HLAA has long worked with industry and the Federal Communications Commission (FCC) on the issue of Hearing Aid Compatible (HAC) phones. When mobile technology moved from analog to digital in the 1990s, it created a huge barrier for people with hearing loss in that suddenly people with hearing loss who could use wireless handsets were faced with interference when they held the phone to their ear.
It wasn’t until 2003 that the FCC determined that the complete exemption from HAC for wireless handsets would have an adverse effect on individuals with hearing loss and that limiting the exemption was technologically feasible and in the public interest. For all that time, people with hearing loss waited for access to hearing aid compatible phones.
Over time, consumer groups such as HLAA and the wireless industry have worked together on HAC issues. We have all been part of working groups under the auspices of ATIS, we have held ad hoc meetings, and we have met with the FCC; and progress has been made. HLAA is happy to know that at least 82 percent of mobile phones on the market have an M3 or M4 rating and 66 percent of wireless handsets are rated T3 or T4.
HLAA recently filed comments with the FCC regarding HAC wireless phones. We were joined in this filing by the Telecommunications for the Deaf and Hard of Hearing (TDI) and the National Association of the Deaf (NAD).
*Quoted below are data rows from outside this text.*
/-- R161: counts of leading zeros, trailing zeros and ones by what they count; BEXT and BINS by the bits of the result. -/
def Obligations.BitFieldRowsWriteTheirResult : Prop :=
  ∀ (s : State) (d a b : BitVec 6) (pos : BitVec 6) (len : BitVec 7),
    (∃ n : Nat, Result (.clz d a) s 1 d (mod64 n) ∧ n ≤ 64 ∧ (∀ j, j < n → (S s a).getLsbD (63 - j) = false) ∧
      (n < 64 → (S s a).getLsbD (63 - n) = true)) ∧
    (∃ n : Nat, Result (.ctz d a) s 1 d (mod64 n) ∧ n ≤ 64 ∧ (∀ j, j < n → (S s a).getLsbD j = false) ∧
      (n < 64 → (S s a).getLsbD n = true)) ∧
    Result (.popc d a) s 1 d (mod64 (((List.range 64).filter fun j => (S s a).getLsbD j).length : Nat)) ∧
    (1 ≤ len.toNat ∧ pos.toNat + len.toNat ≤ 64 →
      (∃ x : W64, Result (.bext d a pos len) s 1 d x ∧
        ∀ j, x.getLsbD j = (decide (j < len.toNat) && (S s a).getLsbD (pos.toNat + j))) ∧
      (∃ x : W64, Result (.bins d a b pos len) s 1 d x ∧
        ∀ j, j < 64 → x.getLsbD j =
          if pos.toNat ≤ j ∧ j < pos.toNat + len.toNat then (S s b).getLsbD (j - pos.toNat) else (S s a).getLsbD j))

/-- R163: the pointer AMK builds. -/
def Obligations.AmkBuildsThePointer : Prop :=
  ∀ (s : State) (d : BitVec 5) (a b : BitVec 6) (spc : BitVec 5),
    AddrResult (.amk d a b spc) s d
      (mod64 (if spc = 7 then
          spc.toNat * 2 ^ 59 + (S s a).toNat % 2 ^ 12 * 2 ^ 47 + (S s b).toNat % 2 ^ 47
        else spc.toNat * 2 ^ 59 + (S s a).toNat % 2 ^ 9 * 2 ^ 50 + (S s b).toNat % 2 ^ 50 : Nat))

/-- R164: AADD and AADDI change only the offset of the pointer, modulo 2^50, or modulo 2^47 for a REMOTE pointer. -/
def Obligations.PointerAdditionChangesOnlyTheOffset : Prop :=
  ∀ (s : State) (d a : BitVec 5) (b : BitVec 6) (i : BitVec 34) (add : Int),
    let w := if (A s a).toNat / 2 ^ 59 = 7 then 47 else 50
    let sum := mod64 (((A s a).toNat / 2 ^ w : Nat) * 2 ^ w + (((A s a).toNat % 2 ^ w : Nat) + add) % 2 ^ w)
    (add = (S s b).toInt → AddrResult (.aadd d a b) s d sum) ∧
    (add = i.toInt → AddrResult (.aaddi d a i) s d sum)

/-- R162: the moves between address and scalar registers and the fields of a pointer. -/
def Obligations.PointerMovesAndFieldsWriteTheirResult : Prop :=
  ∀ (s : State) (d a : BitVec 5) (x y : BitVec 6),
    AddrResult (.amovAddr d a) s d (A s a) ∧
    AddrResult (.amovFromScalar d x) s d (S s x) ∧
    Result (.amovToScalar y a) s 1 y (A s a) ∧
    Result (.afldSpace y a) s 1 y (mod64 ((A s a).toNat / 2 ^ 59 : Nat)) ∧
    Result (.afldRank y a) s 1 y (mod64 ((A s a).toNat / 2 ^ 50 % 2 ^ 9 : Nat)) ∧
    Result (.afldOffset y a) s 1 y (mod64 ((A s a).toNat % 2 ^ 50 : Nat))

/-! Flow, tasks and special registers -/

namespace Sys2Proof.Claims

/-- s with stream st of the core in focus at word index tgt of its section, counted from the cycle after issue (R137). -/
def transferred (s : State) (st : Stream) (tgt : BitVec 17) : State :=
  s.setMe (s.me.setStream st { off := 8 * tgt.toNat, base := s.me.sp.cyc + 1, fixed := false, parked := false })

/-- The condition codes of R147, on signed and unsigned values. -/
def condition (c : Cond) (x y : W64) : Prop :=
  match c with
  | .eq => x = y
  | .ne => x ≠ y
  | .lt => x.toInt < y.toInt
  | .ge => y.toInt ≤ x.toInt
  | .ltn => x.toNat < y.toNat
  | .gen => y.toNat ≤ x.toNat
  | .always => True

/-- The count operand of a LOOP: an immediate, or the low 32 bits of a scalar register. -/
def loopCount (s : State) : LoopCount → Nat
  | .imm c => c.toNat
  | .reg a => (S s a).toNat % 2 ^ 32

/-- The word i of the saddle record at an offset of the own terrace 0, each of four bytes. -/
def saddle (s : State) (off : Nat) (i : Fin 4) : Nat := leValue (s.bytesAt (.t0 s.focus.rank) (off + 4 * i.val) 4)

/-- What the word in focus asks for in its issue cycle: the banks of the lines of n bytes of its own terrace 0 (R42, R43). -/
def bankAsk (s : State) (off n : Nat) : BankReq :=
  { strm := s.focus.strm, issue := s.me.sp.cyc, firstLine := off / 64, lines := (off + n - 1) / 64 - off / 64 + 1 }

/-- Nothing but the core in focus differs: every other core, memory, the ring, the engines, contexts, jobs, time, mailbox,
cairn and scree stand as they stood. -/
structure OnlyCore (s t : State) : Prop where
  cores : ∀ r, r ≠ s.focus.rank → t.core r = s.core r
  bytes : ∀ pl off, t.byteAt pl off = s.byteAt pl off
  ring : t.ring = s.ring
  engines : t.engines = s.engines
  contexts : t.contexts = s.contexts ∧ t.jobs = s.jobs ∧ t.tick = s.tick ∧ t.now = s.now
  others : t.mailbox = s.mailbox ∧ t.cairn = s.cairn ∧ t.scree = s.scree ∧ t.prot = s.prot ∧ t.mgmt = s.mgmt

/-- The task's registers, accumulators, special registers and barriers stand as they stood. -/
structure SameTask (c d : Core) : Prop where
  regs : d.regs = c.regs
  acc : d.acc = c.acc
  sp : d.sp = c.sp
  bars : d.bars = c.bars

end Sys2Proof.Claims

/-- R137, R139, R165: IDLE changes nothing but when its stream's next word issues: COUNT cycles later, or never for
0xFFFF_FFFF. BR sends the C stream to word TGT of its section where the condition holds, and changes nothing otherwise. -/
def Obligations.IdleAndBranchMoveOnlyTheirStream : Prop :=
  ∀ (s : State) (st : Stream) (count : BitVec 32) (c : Cond) (a b : BitVec 6) (tgt : BitVec 17),
    (condition c (S s a) (S s b) → exec (.br c a b tgt) s = .next (transferred s .c tgt)) ∧
    (¬ condition c (S s a) (S s b) → exec (.br c a b tgt) s = .next s) ∧
    (count.toNat ≠ 0xFFFFFFFF → exec (.idle st count) s =
      .next (s.setMe (s.me.setStream st { s.me.stream st with base := (s.me.stream st).base + count.toNat }))) ∧
    (count.toNat = 0xFFFFFFFF → exec (.idle st count) s =
      .next (s.setMe (s.me.setStream st { s.me.stream st with parked := true })))

/-- R166, one LOOP: what it does to its counter and where its stream goes, from a zero and from a nonzero counter. -/
def Obligations.LoopCountsAndTransfers : Prop :=
  ∀ (s : State) (st : Stream) (lc : BitVec 2) (n : LoopCount) (tgt : BitVec 17),
    let l := s.me.readL st lc
    ∃ t, exec (.loop st lc n tgt) s = .next t ∧
      (l = 0 → loopCount s n ≤ 1 → t = s) ∧
      (l = 0 → 1 < loopCount s n →
        t = transferred (s.setMe (s.me.putL st lc (BitVec.ofNat 32 (loopCount s n - 1)))) st tgt) ∧
      (l = 1 → t = s.setMe (s.me.putL st lc 0)) ∧
      (1 < l.toNat → t = transferred (s.setMe (s.me.putL st lc (l - 1))) st tgt)

/-- R166: from a zero counter, a LOOP of count n transfers on its first max(n, 1) - 1 arrivals and falls through on the
next with its counter zero again, so its body runs max(n, 1) times. -/
def Obligations.LoopBodyRunsMaxOfCountAndOneTimes : Prop :=
  ∀ (s : State) (st : Stream) (lc : BitVec 2) (n : BitVec 24) (tgt : BitVec 17), s.me.readL st lc = 0 →
    ∃ arrive : Nat → State, arrive 0 = s ∧
      (∀ j, j + 1 < max n.toNat 1 →
        exec (.loop st lc (.imm n) tgt) (arrive j) = .next (arrive (j + 1)) ∧
        (arrive (j + 1)).me.stream st = { off := 8 * tgt.toNat, base := s.me.sp.cyc + 1, fixed := false, parked := false }) ∧
      ∃ t, exec (.loop st lc (.imm n) tgt) (arrive (max n.toNat 1 - 1)) = .next t ∧ t.me.readL st lc = 0 ∧
        t.me.stream st = (arrive (max n.toNat 1 - 1)).me.stream st

/-- R138, R168: XBR reads its saddle record at issue, taken or not, asking for its bank; where the condition holds, all four
streams go to their targets four cycles after issue. -/
def Obligations.SaddleBranchReadsItsRecordAndTransfersFourCyclesLater : Prop :=
  ∀ (s : State) (c : Cond) (a b : BitVec 6) (soff : BitVec 24),
    let off := s.me.code + soff.toNat
    s.me.fe.xbr = none → off + 16 ≤ 0x17F800 → (s.me.secure = true ∨ s.prot.secureSpan (.t0 s.focus.rank) off 16 = false) →
    (∀ i, saddle s off i % 8 = 0 ∧ saddle s off i < 522240) →
    ∃ t, exec (.xbr c a b soff) s = .next t ∧ OnlyCore s t ∧ SameTask s.me t.me ∧
      t.me.pipe.reqs = s.me.pipe.reqs ++ [bankAsk s off 16] ∧
      (condition c (S s a) (S s b) →
        t.me.fe = { s.me.fe with xbr := some { at_ := s.me.sp.cyc + 4, tgt := Vector.ofFn fun i => saddle s off i } }) ∧
      (¬ condition c (S s a) (S s b) → t.me.fe = s.me.fe)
Together we make it clear that our goal has remained unchanged: we want to see 100 percent of wireless handsets built to be hearing aid compatible. We also want this accomplished while still being committed to working with the wireless industry to ensure the path forward works for both consumers with hearing loss and the industry. Read our comments.
On November 19, 2015, during their Open Meeting, the FCC will consider rules that would strengthen accessibility by Americans with hearing loss to emerging and future technologies and services by expanding the scope of our hearing aid compatibility requirements to all forms of voice communication. If adopted, this action would cover emerging technologies such as Wi-Fi calling and VoLTE (Voice over Long-Term Evolution) as well as those that might develop in the future.
In addition to these rules, the FCC will lay the groundwork for future improvements by calling on stakeholders to work collaboratively to develop a consensus plan for dramatically expanding the kinds of devices that Americans with hearing loss can use. If there is a better way to consider and implement accessibility at the front end of the handset-design process, millions of Americans with hearing loss will benefit. The draft item makes clear that a consensus solution is the preferred path forward, but the FCC will also seek comments on whether there are other steps it might take to ensure 100 percent of handsets are hearing aid compatible at the same time as promoting innovation and investment.